After accounting for observation bias in our detection rates, we found that species-specific patterns of cetacean eDNA presence with depth were qualitatively similar in shape when fitted in an occupancy model context vs GAM models used in the remainder of the study. Estimates of POD from the occupancy model were higher overall than POD estimates from GAM models, with confidence intervals approaching 1. This makes sense since the Bayesian hierarchical occupancy model was estimates the POD conditional on the presence of target eDNA in the sample, whereas the GAM collapse conditional POD with the probability of target species’ occurence at a sampling site, which will lower overall POD.

While the occupancy model produced qualitatively similar estimates of the depth distribution of cetcean POD, we were not able to produce similar models of species-specific POD using the occupancy model. We hypothesize that this is due to overpartitioning of the detection data amongst strata, and used GAM models for Questons 2 and 3 in our study. While the GAM models do not explicitly account for the sources of observation bias identified in this study, our cetacean-wide occupancy model results indicate that the results would be qualitatively similar, with additional resolution between species-specific conditional POD and the probability of a species’ presence at a site. Continue eDNA sampling at these locations will facilitate the convergence of these models in the future.

Question 2:

POD across all cetaceans varied significantly with sampling depth (Supplemental Figure S1). This variability was best described at a species-specific level, and broadly reflected our current understanding of species-specific variability in use of the water column (Figure 3).

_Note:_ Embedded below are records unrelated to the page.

-- ==== Sys2Proof/Tests/Slice0.lean ====
section
/-!
SUPPORT. Tests/Slice0.lean: the model's own tests. First, terms that each check of the formats refuses; then words written out from
the spec's encodings; then single steps whose expected values are worked out by hand from the rule named; then, for every statement
of Certificates/Slice0 that has hypotheses, states and operands that meet them together.
-/
namespace Sys2Proof.Tests
open Sys2Proof.Machine Sys2Proof.Claim

/-! ## Small states -/

/-- A page table entry's worth of translation: 2 MiB of device memory for quad 0, space 0, by itself. -/
def page : TlbEntry :=
  { quad := 0, asid := 0, va := 0, size := 2097152, home := .device, pa := 0, read := true, write := true, execute := true,
    user := true, dirty := true }

/-- The same for a page of host memory. -/
def hostPage : TlbEntry := { page with va := 4194304, size := 4096, home := .host, pa := 0 }

/-- A context at 0x1000 with a few registers set. -/
def ctx : Context :=
  { Context.blank with
    pc := 0x1000
    g := ((((((Vector.replicate 32 (0 : Word)).set 3 0x1100).set 4 0x1104).set 5 7).set 6 3).set 7 0x400000).set 8 0xFFFFFFFFFFFFFFFF
    tvec := 0x4000 }

/-- A running strand. -/
def strand : Strand := { Strand.blank with life := .running, exec := ctx, access := ctx, canlimit := 0 }

/-- The strand in slot 0, at the turn of one of its contexts. -/
def at_ (st : Strand) (id : CtxId) : State :=
  { State.reset with strands := [(0, st)], tlb := [page, hostPage], cur := { slot := 0, ctx := id, unit := 0 }, now := 5000 }

/-- A strand whose contexts are changed. -/
def with_ (f : Context → Context) : Strand := { strand with exec := f ctx, access := f ctx }

/-- The execute context's turn. -/
def s0 : State := at_ strand .execute
/-- The access context's turn. -/
def a0 : State := at_ strand .access

/-- With PRIV = 1. -/
def superStrand : Strand := with_ (fun c => { c with priv := true })
/-- Its execute context's turn. -/
def su0 : State := at_ superStrand .execute
/-- Its access context's turn. -/
def sa0 : State := at_ superStrand .access

/-- A small launch, in its queue and partition. -/
def spec0 : LaunchSpec :=
  { entryExec := 0x100, entryAccess := 0x200, kdesc := none, vclusters := 1
    shape := { strands := 1, mode := 0, acc := 0, idle := false, splice := 0, journal := 0 }
    cohort := false, loose := false, args := [], seed := 0, spillAddr := 0, spillSize := 0, wsb := [], compl := 0, prio := 0, tag := 0
    priv := false }

/-- A launch in progress. -/
def launch0 : Launch :=
  { id := 0, queue := 0, seq := 0, asid := 0, part := 0, spec := spec0, placements := [], words := [], faultRecord := none
    siblings := none, task := none, group := none, preempted := [], aborted := false, byPartner := false, pages := [], instances := 1
    codeDev := { cells := [] }, codeHost := { cells := [] }, codeRemotes := [] }

/-- A queue of partition 0. -/
def queue0 : Queue :=
  { ring := 0x1000, log2n := 4, version := 2, ordered := true, noelide := false, elidechk := false, devsub := true, policy := 0
    priomax := 7, asid := 2, part := 0, rdidx := 0, notify := 0, pending := false, fetched := 0, packets := [], halted := none
    destroyed := none }

/-- Partition 0, with core 0 and stack 0. -/
def part0 : Partition :=
  { cores := [0], ballot := [0], stackGroups := 1, ports := 1, wsBanks := 0, tvec := 0, tscratch := 0, canlimit := 0, scan := 0, served := 0 }

/-- An address space of partition 0. -/
def space0 : AsRecord := { pasid := 9, func := 1, ats := false, pri := false, part := 0, pritmo := 0, root := 0x8000 }

/-- Fields of a synchronisation or privileged instruction on g3, g4 and g5. -/
def ys : YsF := { gd := 9, ga := 3, gb := 5, fn7 := 0, imm := 0 }

/-! ## What the formats refuse -/

/-- Fields of a compute-form VADD that the formats admit. -/
def vadd0 : VxC := vxc 6 4 5 3 0 0 false false 0
/-- Fields of a memory-form VLD that the formats admit. -/
def vld0 : VxM := vxm 4 0 0 3 0 false 0 false 0 10
/-- Fields of an MMAS that the formats admit. -/
def mmas0 : MxF :=
  { acc := 1, va := 4, vb := 12, gl := 5, gdescA := 0, gdescB := 13, rm := 0, sc := false, sparse := true, imm := 0x7F }
/-- Fields of an MX instruction that names nothing. -/
def mx0 : MxF := { acc := 0, va := 0, vb := 0, gl := 0, gdescA := 0, gdescB := 0, rm := 0, sc := false, sparse := false, imm := 0 }
/-- Fields of a YS instruction that names nothing. -/
def ys0 : YsF := { gd := 0, ga := 0, gb := 0, fn7 := 0, imm := 0 }

/-- R121 to R125, R132: each check of the one-word forms refuses a term that breaks it. -/
theorem wf_refuses_scalar :
    [ Instr.fadd 1 2 3 7, .fma 1 2 3 4 7, .fcmp 1 2 3 3, .fcvt 1 2 false 0 7, .fcvt 1 2 false 8 0, .lda 1 2 6 0, .stl 1 2 7 0, .fence 6 0,
      .amoadd 1 2 6 0 3, .amocas 2 3 7 0, .amocas 3 4 0 0, .mattr 6 7 7, .mattr 7 4 7, .mattr 7 7 4 ].map fieldError =
    [ some .rounding, some .rounding, some .function, some .rounding, some .function, some .scope, some .scope, some .scope,
      some .scope, some .scope, some .oddRegister, some .prefixPayload, some .prefixPayload, some .prefixPayload ] := by decide

/-- R125, R126, R160, R161, R167: each check of the compute form. -/
theorem wf_refuses_compute :
    [ Instr.vadd { vadd0 with na := 3 }, .vadd { vadd0 with nb := 3 }, .vperm { vadd0 with na := 1 }, .vcfg { vadd0 with va := 0, vb := 0, gl := 0, nb := 1 },
      .vpart { vadd0 with va := 0, vb := 0, gl := 0 }, .vcfg vadd0, .vabs vadd0, .vadd { vadd0 with vc := 1 }, .vsetl { vadd0 with gl := 1 },
      .vadd { vadd0 with imm := 1 }, .vadd { vadd0 with vb := 0, imm := 0x1020 }, .vadd { vadd0 with vb := 0, imm := 0x1FE0 }, .vcvt { vadd0 with vb := 0, imm := 16 },
      .vslideup { vadd0 with vb := 0, imm := 0x1020 }, .vcfg { vadd0 with va := 0, vb := 0, gl := 0, imm := 0x200 },
      .vpart { vadd0 with vd := 0, va := 0, vb := 0, gl := 0, imm := 4 },
      .vsel { vadd0 with m := true }, .vadd { vadd0 with mi := true }, .vadd { vadd0 with sc := true }, .vadd { vadd0 with rm := 7 },
      .vcfg { vadd0 with vd := 31, va := 0, vb := 0, gl := 0, imm := 0x10 }, .vpart { vadd0 with vd := 0, va := 0, vb := 0, gl := 0, imm := 3 },
      .vtrans8 { vadd0 with vd := 25, va := 0, vb := 0 } ].map fieldError =
    [ some .neighbour, some .neighbour, some .neighbour, some .neighbour, some .reservedField, some .reservedField, some .reservedField,
      some .reservedField, some .reservedField, some .reservedField, some .reservedField, some .reservedField, some .reservedField,
      some .reservedField, some .reservedField, some .reservedField, some .mask, some .mask, some .scaling, some .rounding,
      some .registerGroup, some .partitionMode, some .registerGroup ] := by decide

This was especially true among the delphinids and porpoises; on the other hand, we observed some noticeable deviations from expected trends in both the baleen whales and the beaked whales. These trends could be inherent to the behavior of the animals themselves, or more likely may reflect the “behavior” of eDNA.

For example, baleen whales are generally thought to be shallow divers, and while some dives up to approximately 500 m have been recorded in a few species (e.g. fin whales, Panigada et al. 1999), recent reports of time-at-depth for cetacean species indicates that baleen whales spend the vast majority of their time within the top 100-200 m of the ocean (Watwood and Buonantony 2012; U.S. Department of the Navy 2017). However, we observe a sharp spike in detection probability at 500 m for two of the three baleen whale species included in our model predictions. Gray whale eDNA was not likely to be observed at 500 m; this is most likely because they are a nearshore coastal species that is rarely observed in deep water. Humpback and fin whales both have pelagic distributions, and both species’ eDNA was as likely to be observed at 500 m as at the surface, with low POD at intermediate depths.

This observed pattern has several possible explanations. It is possible that some of these deeper eDNA detections, especially those of deeper-diving fin whales, are detections of deep dives made by animals foraging for krill at depth. However, based on our current knowledge of the diving limits of baleen whales, we consider it highly unlikely that most of the deep detections are indicative of the presence of the detected species at that depth. We considered the possibility that the large spike in deep detections was driven by whalefall or predation (i.e. whole or parts of animals sinking in the water column). In total, baleen whales were detected below 250 m at 28 locations; of those, 8 detections (28.5%) were within 100 m of the ocean floor and could be potential detections of whalefall. A map of potential whalefall locations is included in Supplemental Figure S2. In addition to this, a single baleen whale detection coincided with the detection of killer whale eDNA, and therefore could be attributed to predation. No eDNA detections of baleen whales coincided with the detection of shark eDNA.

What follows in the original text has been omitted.